WHAT IS MALWARE AND RANSOMWARE?
Malware is a general term that refers to software that's harmful to your computer, says John Villasenor, a professor at the University of California, Los Angeles. Ransomware is a type of malware that essentially takes over a computer and prevents users from accessing data on it until a ransom is paid, he says.
HOW DOES YOUR COMPUTER BECOME INFECTED WITH RANSOMWARE?
In most cases, the software infects computers through links or attachments in malicious messages known as phishing emails.
"The age-old advice is to never click on a link in an email," says Jerome Segura, a senior malware intelligence researcher at Malwarebytes, a company based in San Jose, California, that has released anti-ransomware software. "The idea is to try to trick the victim into running a malicious piece of code."
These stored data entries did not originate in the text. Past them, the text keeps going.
-- ==== Sys2Proof/Tests/Slice0.lean ====
section
/-! SUPPORT. Sys2Proof/Tests/Slice0.lean: the model's own tests, with expected values from spec/95_test_vectors.md and
spec/30_encoding.md, and a named witness for the hypotheses of each statement. -/

namespace Sys2Proof.Tests

open Sys2Proof Sys2Proof.Machine

/-! ### WellFormed: a term that each check refuses -/

theorem test_wf_refuses_space : (Instr.putc 0x20).wf = false := by decide

theorem test_wf_refuses_cr_as_group_character : (Instr.putc 0x0D).wf = false := by decide

theorem test_wf_accepts_pad : (Instr.putc 0x3D).wf = true := by decide

/-! ### Decoding: words written out from the formats of 30_encoding.md -/

theorem test_decode_start : decode (.c 0b1) = .instr .start := by decide
theorem test_decode_no_command : decode (.c 0b0) = .reject .noCommand := by decide
theorem test_decode_rdreq : decode (.q 0b1) = .instr .rdreq := by decide
theorem test_decode_no_request : decode (.q 0b0) = .reject .noRequest := by decide
theorem test_decode_wack : decode (.w 0b0) = .instr .wack := by decide
theorem test_decode_wfail : decode (.w 0b1) = .instr .wfail := by decide
/-- P1: `0 11 01001101 01100001 01101110`. -/
theorem test_decode_enc3 : decode (.r 0b011010011010110000101101110) = .instr (.enc3 0x4D 0x61 0x6E) := by decide
/-- 95_test_vectors.md 2.2: `{0, 0b10, 4D, 61, FF}`. -/
theorem test_decode_enc2_dont_care : decode (.r 0b010010011010110000111111111) = .instr (.enc2 0x4D 0x61) := by decide
/-- 95_test_vectors.md 2.2: `{0, 0b01, 4D, AA, 55}`. -/
theorem test_decode_enc1_dont_care : decode (.r 0b001010011011010101001010101) = .instr (.enc1 0x4D) := by decide
theorem test_decode_end_dont_care : decode (.r 0b000111111111111111111111111) = .instr .endInput := by decide
/-- R135: ERR has priority over LEN. -/
theorem test_decode_rdfail_over_len : decode (.r 0b111010011010110000101101110) = .instr .rdfail := by decide
theorem test_decode_putc : decode (.o 0b01010100) = .instr (.putc 0x54) := by decide
theorem test_decode_putc_pad : decode (.o 0b00111101) = .instr (.putc 0x3D) := by decide
theorem test_decode_putcr : decode (.o 0b00001101) = .instr .putcr := by decide
theorem test_decode_putlf : decode (.o 0b00001010) = .instr .putlf := by decide
theorem test_decode_never_offered : decode (.o 0b00100000) = .reject .neverOffered := by decide
theorem test_decode_blk3 : decode (.b 0b11010011010110000101101110) = .instr (.blk3 0x4D 0x61 0x6E) := by decide
theorem test_decode_blk2 : decode (.b 0b10010011010110000100000000) = .instr (.blk2 0x4D 0x61) := by decide
theorem test_decode_blk1 : decode (.b 0b01010011010000000000000000) = .instr (.blk1 0x4D) := by decide
theorem test_decode_blk0 : decode (.b 0b00000000000000000000000000) = .instr .blk0 := by decide
/-- The script words of P1, P3 and P4. -/
theorem test_encode_script_words :
    encode (.enc3 0x4D 0x61 0x6E) = .r 0x34D616E ∧ encode (.enc2 0x4D 0x61) = .r 0x24D6100 ∧
      encode (.enc1 0x4D) = .r 0x14D0000 ∧ encode .rdfail = .r 0x4000000 := by decide

/-! ### The ROM and the block transform -/

/-- The codes of `ABCDEFGHIJKLMNOPQRSTUVWXYZabcdefghijklmnopqrstuvwxyz0123456789+/`, the table of R57. -/
theorem test_rom_table : romAddresses.map romRead =
    [0x41, 0x42, 0x43, 0x44, 0x45, 0x46, 0x47, 0x48, 0x49, 0x4A, 0x4B, 0x4C, 0x4D, 0x4E, 0x4F, 0x50] ++
    [0x51, 0x52, 0x53, 0x54, 0x55, 0x56, 0x57, 0x58, 0x59, 0x5A, 0x61, 0x62, 0x63, 0x64, 0x65, 0x66] ++
    [0x67, 0x68, 0x69, 0x6A, 0x6B, 0x6C, 0x6D, 0x6E, 0x6F, 0x70, 0x71, 0x72, 0x73, 0x74, 0x75, 0x76] ++
    [0x77, 0x78, 0x79, 0x7A, 0x30, 0x31, 0x32, 0x33, 0x34, 0x35, 0x36, 0x37, 0x38, 0x39, 0x2B, 0x2F] := by decide

/-- Vectors B9 to B12: one sextet at a time is 63. -/
theorem test_blk3_one_sextet_at_a_time :
    encodeBlock .three 0xFC 0x00 0x00 = { c0 := 0x2F, c1 := 0x41, c2 := 0x41, c3 := 0x41 } ∧
    encodeBlock .three 0x03 0xF0 0x00 = { c0 := 0x41, c1 := 0x2F, c2 := 0x41, c3 := 0x41 } ∧
    encodeBlock .three 0x00 0x0F 0xC0 = { c0 := 0x41, c1 := 0x41, c2 := 0x2F, c3 := 0x41 } ∧
    encodeBlock .three 0x00 0x00 0x3F = { c0 := 0x41, c1 := 0x41, c2 := 0x41, c3 := 0x2F } := by decide

/-- Vector B18 with a B2 lane that must not matter. -/
theorem test_blk2_zero_fill : encodeBlock .two 0xFF 0xFF 0xFF = { c0 := 0x2F, c1 := 0x2F, c2 := 0x38, c3 := 0x3D } := by
  decide

/-- Vector B26 with B1 and B2 lanes that must not matter. -/
theorem test_blk1_zero_fill : encodeBlock .one 0xFF 0xFF 0xFF = { c0 := 0x2F, c1 := 0x77, c2 := 0x3D, c3 := 0x3D } := by
  decide

/-! ### One step at a time -/

/-- A state in which every field is a plain value: the group `TWFu` of P1 stands in OBUF. -/
def sample (p : Phase) : State :=
  { ibuf := { b0 := 0x4D, b1 := 0x61, b2 := 0x6E }
    n := 3
    obuf := { c0 := 0x54, c1 := 0x57, c2 := 0x46, c3 := 0x75 }
    k := 0
    cnt := 0
    eoi := false
    phase := p
    cause := if p = .failed then .writeFailure else .none
    src := []
    snk := []
    script := []
    gout := none
    draws := 1 }

/-- Whether an outcome is a next state with a property. -/
def nextHas (o : Host.Outcome State Fault Refusal) (p : State → Bool) : Bool :=
  match o with
  | .next t => p t
  | .fault _ => false
  | .refused _ => false

/-- 95_test_vectors.md 2.7: FAILED with CAUSE = 2, CNT = 7, EOI = 1. -/
theorem test_start_from_failed : nextHas (exec .start { sample .failed with cnt := 7, eoi := true })
    (fun t => t.phase == .read && t.cnt == 0 && !t.eoi && t.cause.code == 0 && t.busy && t.rdreq) = true := by decide

/-- P7 row 4: START while a character is on offer. -/
theorem test_start_ignored_while_busy : exec .start { sample .emit with k := 1 } = .next { sample .emit with k := 1 } := by
  rfl

theorem test_rdreq_in_read : exec .rdreq (sample .read) = .next (sample .read) := by rfl
theorem test_rdreq_not_in_emit : exec .rdreq (sample .emit) = .fault .notDriven := by rfl

/-- P7 row 2: `ENC3 48 69 21` gives `SGkh`. -/
theorem test_enc3_group : nextHas (exec (.enc3 0x48 0x69 0x21) { sample .read with src := [0x48, 0x69, 0x21, 0x4D] })
    (fun t => t.obuf == { c0 := 0x53, c1 := 0x47, c2 := 0x6B, c3 := 0x68 } && t.k == 0 && t.n == 3 && !t.eoi &&
      t.phase == .emit && t.src == [0x4D]) = true := by decide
The software usually is hidden within links or attachments in emails. Once the user clicks on the link or opens the document, their computer is infected and the software takes over.
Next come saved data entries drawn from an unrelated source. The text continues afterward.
/-- In the MODE 1 RAM region Lookup is the RAM row (R89). -/
theorem lookup_mode1_ram {c : CfgWord} {b : Bank} {o : Offset} (hc : cfgMode c = true)
    (h : inRam1 (b &&& 0x7F) o = true) : lookup c b o = ramResult c (ramIndex1 (b &&& 0x7F) o) := by
  simp only [lookup_mode1 hc, lookup1, if_pos h]

/-- A MODE 1 address that meets neither condition is unmapped (R93). -/
theorem lookup_mode1_none {c : CfgWord} {b : Bank} {o : Offset} (hc : cfgMode c = true)
    (hram : inRam1 (b &&& 0x7F) o = false) (hrom : inRom1 (b &&& 0x7F) o = false) : lookup c b o = .none := by
  simp only [lookup_mode1 hc, lookup1, hram, hrom, Bool.false_eq_true, if_false]

/-- RAM present: the RAM row masks its index (R96). -/
theorem ramResult_present {c : CfgWord} (hen : cfgRamEn c = true) (ri : RamIndex) :
    ramResult c ri = .ram (ri &&& ramMask c) := if_pos hen

/-- RAM absent: the RAM row is unmapped (R94). -/
theorem ramResult_absent {c : CfgWord} (hen : cfgRamEn c = false) (ri : RamIndex) : ramResult c ri = .none := by
  rw [ramResult, hen, if_neg Bool.false_ne_true]

/-- The low 7 bits of the bank, as a number (R88). -/
theorem and_7F_toNat (b : Bank) : (b &&& 0x7F).toNat = b.toNat % 128 := and_maskBits_toNat b 7 (by decide)

/-! ## Lookup against R97 -/

/-- The ROM row's place, on numbers (R95). -/
theorem romResult_location (c : CfgWord) (oi : RomIndex) :
    (romResult c oi).location = some (.rom, oi.toNat &&& 2 ^ (c.toNat / 2 % 32) - 1) := by
  rw [romResult, romMask, LookupResult.location, and_maskBits_toNat_eq_mod, cfgRomLog2_toNat,
    Nat.and_two_pow_sub_one_eq_mod]

/-- The RAM row's place, on numbers (R94, R96). -/
theorem ramResult_location (c : CfgWord) (ri : RamIndex) :
    (ramResult c ri).location =
      if c.toNat / 64 % 2 = 0 then none else some (.ram, ri.toNat &&& 2 ^ (c.toNat / 128 % 32) - 1) := by
  have hen := cfgRamEn_eq_decide c
  split_ifs with h
  · rw [ramResult_absent (by simp [hen, h])]
    rfl
  · rw [ramResult_present (by simpa [hen] using h), ramMask, LookupResult.location, and_maskBits_toNat_eq_mod,
      cfgRamLog2_toNat, Nat.and_two_pow_sub_one_eq_mod]

/-- Settles O9: MODE selects the table, and each row of the table agrees with the pseudocode's in its condition, its index
formula and its mask. -/
theorem lookupIsTheWholeFunction : Obligations.LookupIsTheWholeFunction := by
  intro c b o
  have hmode := cfgMode_eq_decide c
  unfold Certificates.lookupR97
  by_cases h : c.toNat % 2 = 0
  · rw [lookup_mode0 (by simp [hmode, h])]
    simp only [lookup0, apply_ite LookupResult.location, ramResult_location, romResult_location, inRam0_iff, inRom0_iff,
      ramIndex0_toNat, romIndex0_toNat, if_pos h]
    rfl
  · rw [lookup_mode1 (by simpa [hmode] using h)]
    simp only [lookup1, apply_ite LookupResult.location, ramResult_location, romResult_location, inRam1_iff, inRom1_iff,
      ramIndex1_toNat, romIndex1_toNat, if_neg h]
    rfl

/-! ## The masks and the index formulas (R95, R96, R98) -/

/-- Settles O15: each row ends in its mask, and 70:2000 is RAM index 0x2000 before the mask of 13 bits. -/
theorem maskingIsModulo : Obligations.MaskingIsModulo := by
  refine ⟨fun c oi i h => ?_, fun c oi h => ?_, fun c ri i h => ?_, fun c ri hen h => ?_, fun c hc hen h13 => ?_⟩
  · rw [← LookupResult.rom.inj h]
    exact and_maskBits_toNat_eq_mod oi _
  · exact congrArg _ (and_maskBits_of_le oi h)
  · rw [(ramResult_eq_ram h).2]
    exact and_maskBits_toNat_eq_mod ri _
  · rw [ramResult_present hen]
    exact congrArg _ (and_maskBits_of_le ri h)
  · rw [lookup_mode0_ram hc (by decide), ramResult_present hen, ramMask, h13]
    decide

/-- A bank field of j bits shifted above its offset field: the fields do not overlap, so `|` is `+` (R98). -/
theorem and_shiftLeft_or_eq_add (x j : Nat) {y k : Nat} (h : y < 2 ^ k) :
    ((x &&& 2 ^ j - 1) <<< k) ||| y = x % 2 ^ j * 2 ^ k + y := by
  rw [Nat.and_two_pow_sub_one_eq_mod, ← Nat.shiftLeft_add_eq_or_of_lt h, Nat.shiftLeft_eq]

/-- Settles O16: in each formula the offset field ends below the bank field's shift. -/
theorem indexFormulasAreSums : Obligations.IndexFormulasAreSums := by
  intro b o
  have ho15 : o.toNat &&& 0x7FFF = o.toNat % 2 ^ 15 := Nat.and_two_pow_sub_one_eq_mod _ 15
  have ho13 : o.toNat &&& 0x1FFF = o.toNat % 2 ^ 13 := Nat.and_two_pow_sub_one_eq_mod _ 13
  rw [ramIndex0_toNat, romIndex0_toNat, ramIndex1_toNat, romIndex1_toNat, ho15, ho13]
  exact ⟨fun ho => and_shiftLeft_or_eq_add _ 4 ho,
    and_shiftLeft_or_eq_add _ 7 (Nat.mod_lt _ (Nat.two_pow_pos 15)),
    and_shiftLeft_or_eq_add _ 6 (Nat.mod_lt _ (Nat.two_pow_pos 13)),
    and_shiftLeft_or_eq_add _ 6 o.isLt⟩

/-! ## The regions of the two tables -/

/-- The MODE 0 addresses outside both conditions (R87). -/
theorem inRam0_inRom0_false_iff (b : Bank) (o : Offset) :
    (inRam0 b o = false ∧ inRom0 b o = false) ↔ (b.toNat ≤ 0x3F ∧ o.toNat ≤ 0x7FFF) := by
  rw [← Bool.not_eq_true, ← Bool.not_eq_true, inRam0_iff, inRom0_iff]
  omega

/-- Settles O10: the two conditions, negated together, are two bounds. -/
theorem mode0UnmappedRegion : Obligations.Mode0UnmappedRegion := by
  intro c hc
  have hnone (b : Bank) (o : Offset) (hb : b.toNat ≤ 0x3F) (ho : o.toNat ≤ 0x7FFF) : lookup c b o = .none :=
    have ⟨hram, hrom⟩ := (inRam0_inRom0_false_iff b o).2 ⟨hb, ho⟩
    lookup_mode0_none hc hram hrom
  refine ⟨inRam0_inRom0_false_iff, hnone, hnone _ _ (by decide) (by decide), ?_⟩
  have hfirst : romIndex0 0x00 0x8000 = 0 := by decide
  rw [lookup_mode0_rom hc (by decide) (by decide), hfirst]
  exact congrArg LookupResult.rom BitVec.zero_and

/-- The masked MODE 1 addresses outside both conditions (R93). -/
theorem inRam1_inRom1_false_iff (b : Bank) (o : Offset) :
    (inRam1 b o = false ∧ inRom1 b o = false) ↔ (b.toNat ≤ 0x3F ∧ o.toNat ≤ 0x5FFF) := by
  rw [← Bool.not_eq_true, ← Bool.not_eq_true, inRam1_iff, inRom1_iff]
  omega

/-- Settles O11: RAM lies in the masked banks to 0x3F at offsets to 0x7FFF, where the ROM condition fails. -/
theorem mode1RegionsDisjoint : Obligations.Mode1RegionsDisjoint := by
  intro c bank o hc
  have hregion := inRam1_inRom1_false_iff (bank &&& 0x7F) o
  rw [and_7F_toNat] at hregion
  refine ⟨?_, hregion, fun hb ho => ?_⟩
  · rw [inRam1_iff, inRom1_iff]
    omega
  · obtain ⟨hram, hrom⟩ := hregion.2 ⟨hb, ho⟩
    exact lookup_mode1_none hc hram hrom

/-- Settles O12: the RAM region's banks are at least 0x70, so within the ROM condition, and the RAM row is the first. -/
theorem mode0RamRowComesFirst : Obligations.Mode0RamRowComesFirst := by
  refine fun c hc => ⟨fun b o h => ⟨?_, fun hen => ?_, fun hen => ?_⟩, fun hen => ?_⟩
  · rw [inRam0_iff] at h
    rw [inRom0_iff]
    omega
  · rw [lookup_mode0_ram hc h, ramResult_present hen]
  · rw [lookup_mode0_ram hc h, ramResult_absent hen]
  · have hfirst : ramIndex0 0x70 0x0000 = 0 := by decide
    rw [lookup_mode0_ram hc (by decide), ramResult_present hen, hfirst]
    exact congrArg LookupResult.ram BitVec.zero_and

/-- Settles O13: in either table's RAM region Lookup is the RAM row, which is unmapped with RAM absent. -/
theorem absentRamIsUnmapped : Obligations.AbsentRamIsUnmapped := by
  refine fun c b o hen => ⟨fun hc hb ho => ?_, fun hc hb hlo hhi => ?_⟩
  · rw [lookup_mode0_ram hc ((inRam0_iff b o).2 ⟨hb, ho⟩), ramResult_absent hen]
  · have hram : inRam1 (b &&& 0x7F) o = true := (inRam1_iff _ o).2 ⟨(and_7F_toNat b).le.trans hb, hlo, hhi⟩
    rw [lookup_mode1_ram hc hram, ramResult_absent hen]

/-- In MODE 1 two banks with the same low 7 bits give the same result for every offset (R88). -/
theorem lookup_mode1_congr {c : CfgWord} {b b' : Bank} (hc : cfgMode c = true) (h : b &&& 0x7F = b' &&& 0x7F)
    (o : Offset) : lookup c b o = lookup c b' o := by
  rw [lookup_mode1 hc, lookup_mode1 hc, lookup1, lookup1, h]

/-- Settles O17: masking and adding 0x80 both keep the bank's low 7 bits. -/
theorem mode1IgnoresBankBit7 : Obligations.Mode1IgnoresBankBit7 := by
  intro c b o hc
  have hmasked : b &&& 0x7F = b &&& 0x7F &&& 0x7F := by rw [BitVec.and_assoc, BitVec.and_self]
  have hadded : (b + 0x80) &&& 0x7F = b &&& 0x7F := add_and_maskBits b 0x80 (k := 7) (by decide) rfl
  exact ⟨lookup_mode1_congr hc hmasked o, lookup_mode1_congr hc hadded o⟩

end Sys2Proof.Machine

namespace Sys2Proof.Machine

/-! ## The answers of the access operations (41_access.md R110-R114) -/

/-- Settles O20: NONE is `absent`, and ROM(i) and RAM(i) are hits with the byte at the place they name. -/
theorem readAnswersTheByte : Obligations.ReadAnswersTheByte := by
  intro s b o w hs
  rw [exec_rd_ready hs, performRead_eq]
  cases lookup s.block.cfg b o with
  | none | rom | ram => rfl

/-- Settles O22: LOOKUP is one record, whose response is the translation. -/
theorem lookupReportsTheTranslation : Obligations.LookupReportsTheTranslation := by
  intro s b o w hs
  rw [exec_lk_ready hs, performLookup_eq]
  cases lookup s.block.cfg b o with
  | none | rom | ram => rfl

/-- Settles O23: RSV in READY is only answered. -/
theorem reservedOpAnswersItsCode : Obligations.ReservedOpAnswersItsCode := by
  intro s b o w hs
  rw [exec_rsv_ready hs, answerNotOk_eq]
  rfl

/-- Settles O24: PHASE is checked before the OP and before Lookup. -/
theorem unconfiguredRequestsAreAnswered : Obligations.UnconfiguredRequestsAreAnswered := by
  intro i s hi hp
  rw [exec_request_unconfigured hp hi, answerNotOk_eq]
  rfl

/-- Settles O21: the acknowledgement is the translation, and the block is the one after the store. -/
theorem writeStoresOneByte : Obligations.WriteStoresOneByte := by
  intro s b o d hs hrom hram
  obtain ⟨k, hk, hphase, hcfg⟩ := performStore_eq (lookup s.block.cfg b o) d s
  refine ⟨k, ?_, hphase, hcfg, fun sp x => ?_⟩
  · rw [exec_wr_ready hs, performWrite_eq, hk]
    cases lookup s.block.cfg b o with
    | none | rom | ram => rfl
  · rw [← hk]
    exact loadByte_performStore _ d s hrom hram sp x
But some of the major ransomware attacks recently, including last month's WannaCry and the one spreading Tuesday, borrowed leaked National Security Agency code that permits software to spread quickly within an organization's network.
HOW RANSOMWARE WORKS
"Ransomware, like the name suggests, is when your files are held for ransom," says Peter Reiher, a UCLA professor who specializes in computer science and cybersecurity. "It finds all of your files and encrypts them and then leaves you a message. If you want to decrypt them, you have to pay."
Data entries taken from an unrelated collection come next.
-- ==== Sys2Proof/WellFormed.lean ====
section
/-! DEFINITION. When a term of `Instr` is an instruction of a machine with `PAW`-bit targets, and when a sequence
of instructions is a Program (30_encoding R80). -/

namespace Sys2Proof

/-- The bytes of the seven command characters (30_encoding R71; ASCII, UNVERIFIED: log 17). -/
def commandBytes : List Byte := [0x2B#8, 0x2D#8, 0x3E#8, 0x3C#8, 0x2E#8, 0x5B#8, 0x5D#8]

/-- A source byte is a command character exactly when it is one of the seven (30_encoding R71, R73). -/
def isCommand (c : Byte) : Bool := commandBytes.contains c

/-- An instruction's fields fit its encoding: a target (and the reserved word's upper bits) fits `PAW` bits
(30_encoding R75, R77), and a comment's byte is no command character (R73). -/
def Instr.wf (paw : Nat) : Instr → Bool
  | .increment => true
  | .decrement => true
  | .moveRight => true
  | .moveLeft => true
  | .output => true
  | .jumpIfZero t => decide (t < 2 ^ paw)
  | .jump t => decide (t < 2 ^ paw)
  | .comment c => !isCommand c
  | .reservedWord x => decide (x < 2 ^ paw)

/-- Reads a sequence of instructions, the first at index `i`, as brackets (30_encoding R80). `opened` holds the
brackets still open, innermost first, each with its index and its target. A Jump at `q` must close the innermost
JumpIfZero, at `p` say, with `PROG[q].target = p` and `PROG[p].target = q + 1` (conditions 3 and 4). The result is
what is open at the end; `none` where a condition fails or an item is no instruction of a Program (condition 1). -/
def scanBrackets : List Instr → Nat → List (Nat × Nat) → Option (List (Nat × Nat))
  | [], _, opened => some opened
  | .increment :: rest, i, opened => scanBrackets rest (i + 1) opened
  | .decrement :: rest, i, opened => scanBrackets rest (i + 1) opened
  | .moveRight :: rest, i, opened => scanBrackets rest (i + 1) opened
  | .moveLeft :: rest, i, opened => scanBrackets rest (i + 1) opened
  | .output :: rest, i, opened => scanBrackets rest (i + 1) opened
  | .jumpIfZero t :: rest, i, opened => scanBrackets rest (i + 1) ((i, t) :: opened)
  | .jump t :: rest, i, opened =>
    match opened with
    | [] => none
    | (p, tp) :: outer => if t = p ∧ tp = i + 1 then scanBrackets rest (i + 1) outer else none
  | .comment _ :: _, _, _ => none
  | .reservedWord _ :: _, _, _ => none

/-- A sequence of instructions is a well-formed Program (30_encoding R80, conditions 1, 3 and 4; condition 2, the
zero targets of the non-jump words, is checked where words are decoded). -/
def wellFormedInstrs (is : List Instr) : Bool := decide (scanBrackets is 0 [] = some [])

end Sys2Proof
end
The ransomware encrypts data on the computer using an encryption key that only the attacker knows. If the ransom isn't paid, the data is often lost forever.
When the ransomware takes over a computer, the attackers are pretty explicit in their demands, Segura says. In most cases, they change the wallpaper of the computer and give specific instructions telling the user how to pay to recover their files.
Most attackers demand $300 to $500 to remove the malicious ransomware; the price can double if the amount isn't paid within 24 hours. The demand in Tuesday's attack was $300 per computer, according to security researchers.
Law enforcement officials have discouraged people from paying these ransoms.
HOW TO AVOID THESE ATTACKS
The first step is being cautious, experts say. Users should also look for malicious email messages that often masquerade as emails from companies or people you regularly interact with online. It's important to avoid clicking on links or opening attachments in those messages, since they could unleash malware, Villasenor says.
But Villasenor says there is "no perfect solution" to the problem.
Users should regularly back up their data and ensure that security updates are installed on your computer as soon as they are released. Up-to-date backups make it possible to restore files without paying a ransom.
WannaCry and Tuesday's attack exploited vulnerabilities in some versions of Microsoft Windows. Microsoft has released software patches for the security holes, although not everyone has installed those updates.
Even so, the new malware appears to have a backup spreading mechanism, so that even if some computers were patched, they can still be hit if one or more machines in a particularly network wasn't patched.